Purification of IFT particles
sucrose density gradient
many proteins coming down on relatively dense fraction
sequence them (mass spec?)
see the chlamydomonas IFT proteins
see that they are homologous to proteins known to be linked to C. elegans sensing
so IFT proteins also important in sensing (does he know)
IFTA and IFTB
IFTa particles move anterograde up to tip via heterotrimeric kinesin (Kinesin III)
IFTb particles down to base via cytoplasmic dyenin 2
mess up either of these
either cant bring stuff to end to add to cilium
or cant bring stuff away to recycle it
both affects ciliogenesis
Cilium gate
at base where centriole is
gate impedes localisation to cilia
Transition fibres -control what gain access to ciliary space
requires specific sequence tags
Cilia in body patterning - Kartagener Syndrome
sinus infections
ling problems
infertility (sperm flagella, oocyte wafting)
and
Situs inversus
left-right asymmetry generated by nodal cilia
E8 - symmetry breaks
certain genes expressed one side not other - left+right sides defined
epithelial sheet - 1 cilium per cell (9+0-no central doublet)
beat different in circular pattern
causes fluid flow past the embryonic node form R to L (leftward flow)

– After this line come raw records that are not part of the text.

/-! ### Word functions (section 3.1) -/

theorem test_sigmas :
    smallSigma0 0x0123456789ABCDEF = 0x6F92C77C6C4F1AA1 ∧
    smallSigma1 0x0123456789ABCDEF = 0x70A3460DBBD4317A ∧
    bigSigma0 0x0123456789ABCDEF = 0xB7C57A100C7EC1AB ∧
    bigSigma1 0x0123456789ABCDEF = 0x7703112333475567 ∧
    smallSigma0 0xFFFFFFFFFFFFFFFF = 0x01FFFFFFFFFFFFFF ∧
    smallSigma1 0xFFFFFFFFFFFFFFFF = 0x03FFFFFFFFFFFFFF := by decide

theorem test_ch_and_maj :
    ch 0xFFFF0000FFFF0000 0x123456789ABCDEF0 0x0FEDCBA987654321 = 0x1234CBA99ABC4321 ∧
    maj 0xFFFF0000FFFF0000 0x123456789ABCDEF0 0x0FEDCBA987654321 = 0x1FFD42289FFD4220 := by decide

/-- R117 by way of section 3.1: addition wraps. -/
theorem test_addition_wraps : (0xFFFFFFFFFFFFFFFF : Word) + 1 = 0 := by decide

/-! ### COMPRESS (section 3.2) -/

/-- V-C1. -/
theorem test_compress_zeros :
    compress #v[0, 0, 0, 0, 0, 0, 0, 0] (blockOfByte 0x00)
      = #v[0xAD3A5DA838EBF830, 0x5D7142FF85FCBEDB, 0x7FA8BF86D6F7CA99, 0x1C6B15B039D70BBF,
           0x29F6515289923518, 0x6FD7101D5F2E8F3A, 0x1C358D2476531450, 0x568C0D99D756DC3C] := by
  decide +kernel

/-- V-C7, through the internal operation: the padded "abc" in the buffer. -/
theorem test_compress_buf_abc :
    nextField State.h
        (exec .compress { afterInit with buf := [(0, 0x61), (1, 0x62), (2, 0x63), (3, 0x80), (127, 0x18)] })
      = some #v[0x53048E2681941EF9, 0x9B2E29B76B4C7DAB, 0xE4C2D0C634FC6D46, 0xE0E2F13107E7AF23,
                0x0E35949B85D8F387, 0x2007B3491C26C06D, 0x82914C0C30EF079B, 0xA3656A19DD7F0618] := by
  decide +kernel

/-! ### IV (40_init.md R91, its generation procedure) -/

/-- The SHA-512 initial value: the first 64 fractional bits of the square roots of the first primes. -/
def sha512Words : StateWords :=
  #v[0x6A09E667F3BCC908, 0xBB67AE8584CAA73B, 0x3C6EF372FE94F82B, 0xA54FF53A5F1D36F1,
     0x510E527FADE682D1, 0x9B05688C2B3E6C1F, 0x1F83D9ABFB41BD6B, 0x5BE0CD19137E2179]

theorem test_sha512_words_are_square_roots :
    (([2, 3, 5, 7, 11, 13, 17, 19].zip [1, 1, 2, 2, 3, 3, 4, 4]).zip (sha512Words.toList)).all
      (fun x => decide ((x.1.2 * 2 ^ 64 + x.2.toNat) ^ 2 ≤ x.1.1 * 2 ^ 128 ∧
        x.1.1 * 2 ^ 128 < (x.1.2 * 2 ^ 64 + x.2.toNat + 1) ^ 2)) = true := by decide

/-- The bytes `SHA-512/256`, hashed from those words XORed with `0xA5…`, give `IV`. -/
theorem test_iv_is_generated :
    compressBlocks (sha512Words.map fun w => w ^^^ 0xA5A5A5A5A5A5A5A5)
      (blocksOf (padMessage [0x53, 0x48, 0x41, 0x2D, 0x35, 0x31, 0x32, 0x2F, 0x32, 0x35, 0x36])) = iv := by
  decide +kernel

/-! ### RSVD and the contract (section 3.8) -/

/-- V-F6. -/
theorem test_reserved_word_faults :
    faultOf (step (afterInit.withFetchWord 66 0x0DEADBEEF)) = some .cvReservedOp := by decide

/-- V-F1 and V-F3. -/
theorem test_idle_commands_fault :
    faultOf (step (State.reset.withFetchWord 66 0x20000000000000000)) = some .cvUpdateNotActive ∧
    faultOf (step (State.reset.withFetchWord 66 0x30000000000000000)) = some .cvFinishNotActive := by
  decide

/-! ### INIT (section 3.3) -/

/-- V-F8 through a step: `H` = `IV` and ACTIVE. -/
theorem test_step_init :
    nextField (fun t => (t.h, t.phase, t.pending)) (step (State.reset.withFetchWord 66 0x100000000DEADBEEF))
      = some (iv, .active, []) := by decide +kernel

/-- V-I4 and V-I2: the counters go to zero and the stale bytes stay. -/
theorem test_init_keeps_buf :
    nextField (fun t => (t.memRead1 126, t.totalBytes, t.highBitCount)) (exec .init atTheEdge)
      = some (0x55, 0, 0) := by decide +kernel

How does leftward flow produce left+right asymmetry?
model 1:
extra-embryonic fluid contains vesicle particles
swept leftward
burst
signalling chemical released
can be sensed preferentially on left side
model 2:
leftward flow causes cilia on left to bend
opens up mechanosensing ion channels (Ca2+ methinks) letting in extra-embryonic fluid
Non-motile cilia as sensory organelles
like an antenna sensory organ
put all sensor machinery in one place - improves sensitivity even if low whole-cell concentration (of sense machinery?)
sensory cilia examples
Rod cell photoreceptors:
photoreceptors localised to basically a diverged cilium
all photosensing done here
iuses cilium as basic structure upon which sensory machinery is built
Olfactory neuron:
olfactory cilia at one end of neuron
all olfactory sensing machinery here
non-specialised cells:
even if no cilium present before
if starved for growth factors
a Primary cilium will develop (9+0)
-cells can grow a primary cilium when starved of serum (eg quiescence promoting conditions over cycling)
-many sensory functions ascribed to them now
Polycystic kidney disease
autosomal dominant
late onset
underlying symptoms that worsen later on
uncontrolled cell division in kidney tissue forming cysts
can block tubules - issues
autosomal recessive PKD in mouse model:
IFT88 (human: polaris) mutant
defect in intraflagellar transport prevented mouse from making primary cilia - stunted at a couple microns
-in WT these are sensory organelles
sense flow - bent - open mechanosensing ion channels
downstream gene expression halts cell division
autosomal dominant PKD in humans cause:
-usually mutant in the ion channel
-influx of Ca2+ not regulated as well by cilium?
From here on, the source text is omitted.